Crestwood Golf Club, Inc. v. Potter

493 S.E.2d 826, 328 S.C. 201, 1997 S.C. LEXIS 208
CourtSupreme Court of South Carolina
DecidedNovember 10, 1997
Docket24713
StatusPublished
Cited by42 cases

This text of 493 S.E.2d 826 (Crestwood Golf Club, Inc. v. Potter) is published on Counsel Stack Legal Research, covering Supreme Court of South Carolina primary law. Counsel Stack provides free access to over 12 million legal documents including statutes, case law, regulations, and constitutions.

Bluebook
Crestwood Golf Club, Inc. v. Potter, 493 S.E.2d 826, 328 S.C. 201, 1997 S.C. LEXIS 208 (S.C. 1997).

Opinion

TOAL, Justice:

This dispute stems from the sale of a golf course. The appellants raise numerous issues on appeal. We affirm.

Factual/Procedural Background

The facts in this case are somewhat complicated. A summary of relevant facts, parties, and transactions follows:

A. Underlying Transaction (Sale of Crestwood Golf Course)

On April 3, 1991, Theodore and Dale Potter (“Purchasers”) entered into an agreement with Crestwood Partnership (“Partnership”) and Crestwood Golf Club, Inc. (“Golf Club”) (collectively “Sellers”) to purchase certain real property and improvements (“Golf Course”) in Bamberg County, as well as machinery, equipment, membership lists, and golf carts. A golf course and country club (restaurant and bar) were located on the property. According to the sales agreement, the total sales price for Golf Course was $412,315.22. 1

An addendum to the sales agreement stated that of the purchase price, $60,000 represented the price for the land itself, and $250,000 represented the price for buildings and improvements. The sales agreement itself did not state the price for the personalty at issue, which included, among other things, equipment, membership lists, and golf carts. However, the bill of sale for the personalty stated the purchase price was $102,305.22. The total of these figures is $412,305.22, ten dollars less than the total purchase price.

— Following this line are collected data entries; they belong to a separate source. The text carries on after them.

-- ==== Sys2Proof/Machine/Core.lean ====
section
/-! DEFINITION. The machine as the host reads it. -/

def Sys2Proof.core : Host.Core := {
  State := Sys2Proof.Machine.State, Fault := Sys2Proof.Machine.Fault,
  Refusal := Sys2Proof.Machine.Refusal, step := Sys2Proof.Machine.step, reset := Sys2Proof.Machine.State.reset }
end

However, the sales agreement separately valued the membership lists at ten dollars, and we assume that accounts for the discrepancy in the figures and the purchase price.

*206 At closing, Purchasers paid Sellers $125,201.26, leaving a balance of $292,315.22. Purchasers obtained financing and other credits for the rest of the amount. The various sources of the financing will be discussed below.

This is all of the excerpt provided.